◆ **Try it**: As the lines appear below, please set them down exactly, starting at the first and finishing with the one containing "static check, one".

◆ **Dataset entries**:
BEGIN
-- ==== Sys2Proof/Tests/Slice0.lean ====
section
/-! SUPPORT. Own tests: the words of the commands written out bit by bit, one ill-formed term for each
static check, one step per command on the vectors of 95_test_vectors.md (their numbers stand in the
names), and for every obligation with hypotheses a state and operands that meet them together. -/

namespace Sys2Proof.Tests

open Sys2Proof Sys2Proof.Machine

/-! ## Small states -/

/-- "secretkey". -/
def secretKey : List Byte := [0x73#8, 0x65#8, 0x63#8, 0x72#8, 0x65#8, 0x74#8, 0x6B#8, 0x65#8, 0x79#8]

/-- The state after reset with a secret of n bytes in the key buffer, a counter, DIGITS and ALG. -/
def keyed (secret : List Byte) (n c d a : Nat) : State :=
  { State.reset with ops := { Operands.reset with
      key := fillBuffer 128 secret
      keyLen := BitVec.ofNat 8 n
      counterHi := BitVec.ofNat 32 (c / 2 ^ 32)
      counterLo := BitVec.ofNat 32 c
      digits := BitVec.ofNat 4 d
      alg := BitVec.ofNat 2 a } }

/-- The state after reset with a timestamp, a step, DIGITS, ALG and KEYLEN. -/
def timed (t s d a n : Nat) : State :=
  { State.reset with ops := { Operands.reset with
      timeHi := BitVec.ofNat 32 (t / 2 ^ 32)
      timeLo := BitVec.ofNat 32 t
      timeStep := BitVec.ofNat 32 s
      digits := BitVec.ofNat 4 d
      alg := BitVec.ofNat 2 a
      keyLen := BitVec.ofNat 8 n } }

/-- -1 as a 64-bit pattern. -/
def minusOne : Nat := 2 ^ 64 - 1

/-- A state with a message of zeros marked valid. -/
def withMessage (s : State) : State := { s with status := { s.status with msgValid := true } }

/-- A state with a digest in place. -/
def withDigest (n : Nat) (d : List Byte) (s : State) : State :=
  { withMessage s with
    res := { s.res with dig := fillBuffer 32 d, digestLen := BitVec.ofNat 8 n }
    status := { (withMessage s).status with digestValid := true } }

/-- A state with a truncated value in place. -/
def withTrunc (v : Nat) (s : State) : State :=
  { withDigest 20 [] s with
    res := { (withDigest 20 [] s).res with trunc := BitVec.ofNat 31 v }
    status := { (withDigest 20 [] s).status with truncValid := true } }

/-- A command word in progress. -/
def running (w : Word) (s : State) : State := { s with cmd := w, busy := true }

/-- The core under reset. -/
def held : State := { State.reset with rst := true }

/-- A schedule for the next steps. -/
def scheduled (ts : List Turn) (s : State) : State := { s with turns := ts }

/-- A host program about to run its first statement. -/
def hosting (p : List Stmt) (s : State) : State := { s with host := { HostAgent.empty with prog := p } }

/-- A field of the next state an outcome gives. -/
def nextField {α : Type} (f : State → α) : Outcome → Option α
  | .next s => some (f s)
  | .fault _ => none
  | .refused _ => none

/-- The fault an outcome gives. -/
def faultOf : Outcome → Option Fault
  | .next _ => none
  | .fault f => some f
  | .refused _ => none

/-- A command issued and completed, and one register or field after it. -/
def issued {α : Type} (i : Instr) (s : State) (f : State → α) : Option α := nextField f (issue i s)

/-- A register after a write to another, none if the window does not admit the write. -/
def writeThenRead (w : Reg) (v : Word) (r : Reg) (s : State) : Option Word :=
  match busWrite w.offset 32 v s with
  | .ok t => some (readReg r t)
  | .error _ => none

/-- "secretkey" HMAC-SHA1 of the counter 0 (vector S1). -/
def digestS1 : List Byte :=
  [0xc8#8, 0xba#8, 0x78#8, 0xdf#8, 0xf9#8, 0x22#8, 0xc0#8, 0x04#8, 0xb1#8, 0x65#8, 0xb0#8, 0x7c#8, 0xa2#8,
    0x94#8, 0xd4#8, 0x18#8, 0x8e#8, 0x12#8, 0xa9#8, 0x56#8]

/-! ## Words written out from 30_encoding.md R110, R113 -/

theorem test_word_nop : decode 0b00000000000000000000000000000000#32 = some .nop := by decide
theorem test_word_encode : decode 0b00000000000000000000000000000001#32 = some .encode := by decide
theorem test_word_tencode : decode 0b00000000000000000000000000000010#32 = some .tencode := by decide
theorem test_word_hmac : decode 0b00000000000000000000000000000011#32 = some .hmac := by decide
theorem test_word_trunc : decode 0b00000000000000000000000000000100#32 = some .trunc := by decide
theorem test_word_format : decode 0b00000000000000000000000000000101#32 = some .format := by decide
theorem test_word_hotp : decode 0b00000000000000000000000000000110#32 = some .hotp := by decide
theorem test_word_totp : decode 0b00000000000000000000000000000111#32 = some .totp := by decide
theorem test_word_zeroize : decode 0b00000000000000000000000000001000#32 = some .zeroize := by decide

/-- Words W1 to W5: reserved opcodes, and a reserved bit beside the opcode of HOTP. -/
theorem test_word_illegal :
    decodeWord 0x00000009#32 = .reservedOpcode ∧ decodeWord 0x0000000F#32 = .reservedOpcode ∧
      decodeWord 0x00000010#32 = .reservedBits ∧ decodeWord 0x80000006#32 = .reservedBits := by decide

theorem test_table_word : decodeTableWord 32 6 = some .hotp ∧ decodeTableWord 64 (2 ^ 32) = none := by
  decide

/-! ## Static checks, each refusing an ill-formed term -/

theorem test_wf_word_reserved_bits : commandWordWf 0x00000016#32 = false := by decide
theorem test_wf_word_reserved_opcode : commandWordWf 0x00000009#32 = false := by decide
theorem test_wf_access_width : accessWf 0x00C 16 = false ∧ accessWf 0x00C 64 = false := by decide
theorem test_wf_access_alignment : accessWf 0x00E 32 = false := by decide
theorem test_wf_access_reserved : accessWf 0x050 32 = false ∧ accessWf 0x180 32 = false := by decide
theorem test_wf_stmt_access : Stmt.wellFormed 1 (.wr 0x0FC 32 0#32) = false ∧
    Stmt.wellFormed 1 (.rd 0x014 8 0) = false := by decide
theorem test_wf_stmt_target : Stmt.wellFormed 3 (.bnz 0 1#32 3) = false := by decide
theorem test_wf_line_label : programWf [.label 1, .bnz 0 1#32 2] = false := by decide
theorem test_wf_label_twice : programWf [.label 1, .halt, .label 1] = false := by decide
theorem test_wf_key_too_long : programWf [.key (List.replicate 129 0xAA#8)] = false := by decide +kernel
theorem test_wf_instr : Instr.wellFormed .totp = true ∧ commandWordWf (encode .totp) = true := by decide

/-! ## One command each, on the spec's vectors -/

/-- N2: a NOP keeps ERR. -/
theorem test_nop_keeps_err :
    issued .nop { State.reset with status := { Status.reset with done := true, err := true, lastOp := 4#4 } }
      statusWord = some 0x00000006#32 := by decide

/-- E3. -/
theorem test_encode_E3 :
    issued .encode (keyed [] 0 0x0102030405060708 6 0) (fun t => (readReg .msgHi t, readReg .msgLo t)) =
      some (0x01020304#32, 0x05060708#32) := by decide

/-- E6: ENCODE reads no CFG field. -/
theorem test_encode_E6 : issued .encode (keyed [] 0 0 15 3) statusWord = some 0x00011002#32 := by decide

/-- T10. -/
theorem test_tencode_T10 :
    issued .tencode (timed (2 ^ 63 - 1) 0xFFFFFFFF 6 0 0) (fun t => (readReg .msgHi t, readReg .msgLo t)) =
      some (0x00000000#32, 0x80000000#32) := by decide +kernel

/-- T12b: a negative timestamp is reported before a zero step. -/
theorem test_tencode_T12b : issued .tencode (timed minusOne 0 6 0 0) statusWord = some 0x00002606#32 := by
  decide

/-- M1: HMAC-SHA256, its first and last words. -/
theorem test_hmac_M1 :
    issued .hmac (withMessage (keyed secretKey 9 0 6 1))
      (fun t => (readReg (.digest 0) t, readReg (.digest 7) t, readReg .dlen t)) =
      some (0x1b3777bc#32, 0xbb9cd577#32, 0x20#32) := by decide +kernel

/-- M13: an unknown algorithm is reported before a bad key length. -/
theorem test_hmac_M13 :
    issued .hmac (withMessage (keyed [] 200 0 6 2)) statusWord = some 0x00013206#32 := by decide

/-- R5: the first window byte loses its top bit. -/
theorem test_trunc_R5 :
    issued .trunc (withDigest 20 digestS1 State.reset) (readReg .trunc) = some 0x4004B165#32 := by decide

/-- R7. -/
theorem test_trunc_R7 : issued .trunc State.reset statusWord = some 0x00004706#32 := by decide

/-- F15: seven digits, and the fill after them. -/
theorem test_format_F15 :
    issued .format (withTrunc 1074049381 (keyed [] 0 0 7 0))
      (fun t => (readReg .code t, readReg .codeStr0 t, readReg .codeStr1 t, readReg .codeLen t)) =
      some (0x003DC9E5#32, 0x34303439#32, 0x33383100#32, 7#32) := by decide +kernel

/-- F19: OUT_OF_BOUNDS before SEQUENCE. -/
theorem test_format_F19 : issued .format (keyed [] 0 0 9 0) statusWord = some 0x00005106#32 := by decide

/-- S2, with ALG 3, which HOTP does not read (H5). -/
theorem test_hotp_S2 :
    issued .hotp (keyed secretKey 9 1 6 3) (fun t => (readReg .trunc t, readReg .code t, statusWord t)) =
      some (0x03219E17#32, 0x00082917#32, 0x000F6002#32) := by decide +kernel

/-- X3: OUT_OF_BOUNDS before BAD_KEYLEN. -/
theorem test_hotp_X3 : issued .hotp (keyed [] 129 0 9 0) statusWord = some 0x00006106#32 := by decide

/-- T15: T = 60 under the step 30 gives the code of the counter 2 (S3). -/
theorem test_totp_T15 :
    issued .totp { timed 60 30 6 0 9 with ops := { (timed 60 30 6 0 9).ops with key := fillBuffer 128 secretKey } }
      (fun t => (readReg .msgLo t, readReg .code t)) = some (2#32, 155320#32) := by decide +kernel

/-- X7: BAD_STEP before UNSUPPORTED_ALGORITHM and BAD_KEYLEN. -/
theorem test_totp_X7 : issued .totp (timed 100 0 6 2 200) statusWord = some 0x00007506#32 := by decide

/-- Z1: the counter, CFG and STEP are kept, the flags are not. -/
theorem test_zeroize_Z1 :
    issued .zeroize (withTrunc 7 (keyed secretKey 9 1 6 0))
      (fun t => (statusWord t, readReg .trunc t, readReg .keyLen t, readReg .counterLo t, readReg .cfg t)) =
      some (0x00008002#32, 0#32, 0#32, 1#32, 6#32) := by decide

/-- Z1: no key byte is left. -/
theorem test_zeroize_key :
    issued .zeroize (keyed secretKey 9 1 6 0) (fun t => t.ops.key.toList.all (· == 0#8)) = some true := by
  decide +kernel

/-! ## Words, registers, hazards, reset -/

/-- W5: a reserved bit beside the opcode of HOTP; LASTOP is the word's low bits. -/
theorem test_illegal_W5 :
    nextField statusWord (step (running 0x80000006#32 State.reset)) = some 0x00006306#32 := by decide

theorem test_B2_cfg : writeThenRead .cfg 0xFFFFFFFF#32 .cfg State.reset = some 0x0000003F#32 := by decide
theorem test_B3_keylen : writeThenRead .keyLen 0x1FF#32 .keyLen State.reset = some 0x000000FF#32 := by decide
theorem test_B4_ctrl : writeThenRead .ctrl 0xFFFFFFFF#32 .ctrl State.reset = some 0x00000001#32 := by decide
theorem test_B1_id : writeThenRead .id 0x12345678#32 .id State.reset = some 0x4F545031#32 := by decide

/-- B5: the key is packed big-endian and does not read back. -/
theorem test_B5_key :
    writeThenRead (.key 0) 0xDEADBEEF#32 (.key 0) State.reset = some 0#32 ∧
      (setWordAt (Vector.replicate 128 0#8) 31 0xDEADBEEF#32).toList.drop 124 =
        [0xDE#8, 0xAD#8, 0xBE#8, 0xEF#8] := by decide +kernel

/-- B8: DONE cleared, ERR kept. -/
theorem test_B8_w1c :
    writeThenRead .status 0x2#32 .status
      { withTrunc 0 State.reset with status := { Status.reset with done := true, err := true, lastOp := 6#4 } } =
      some 0x00006004#32 := by decide

/-- B9, B10, B11. -/
theorem test_bus_errors :
    ∀ off ∈ [0x001, 0x002, 0x050, 0x05C, 0x080, 0x0FC, 0x180, 0x1FC, 0x200],
      faultOf (step (hosting [.rd off 32 0] State.reset)) = some .busError := by decide +kernel

/-- K1: a CMD write while busy is ignored and sets WIGN. -/
theorem test_K1_busy :
    writeThenRead .cmd 0x6#32 .status (running 0#32 State.reset) = some 0x00000009#32 := by decide

/-- N3, N4: the interrupt. -/
theorem test_irq :
    issued .nop { State.reset with irqEn := true } irq = some true ∧ issued .nop State.reset irq = some false := by
  decide

/-- R300: a command in progress is abandoned by a reset. -/
theorem test_reset_abandons :
    nextField statusWord (step (scheduled [.assertRst] (running 6#32 (withTrunc 1 State.reset)))) =
      some 0#32 := by decide

/-- R303. -/
theorem test_access_in_reset :
    faultOf (step (hosting [.rd 0x010 32 0] held)) = some .accessInReset := by decide

/-! ## Host programs -/

/-- The bus transactions of P1's first lines, as R124 and R125 give them. -/
theorem test_program_P1 :
    (assemble [.clr, .key secretKey, .counter 1#64, .cmd .hotp, .wait, .rd 0x040 1, .halt]).map encodeProgram =
      some [.w 0x010 0x0000000E#32, .w 0x100 0x73656372#32, .w 0x104 0x65746B65#32, .w 0x108 0x79000000#32,
        .w 0x01C 9#32, .w 0x020 0#32, .w 0x024 1#32, .w 0x00C 6#32, .r 0x010, .r 0x040] := by decide +kernel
END
◆ **Reply to the task**:
-- ==== Sys2Proof/Tests/Slice0.lean ====
section
/-! SUPPORT. Own tests: the words of the commands written out bit by bit, one ill-formed term for each
static check, one step per command on the vectors of 95_test_vectors.md (their numbers stand in the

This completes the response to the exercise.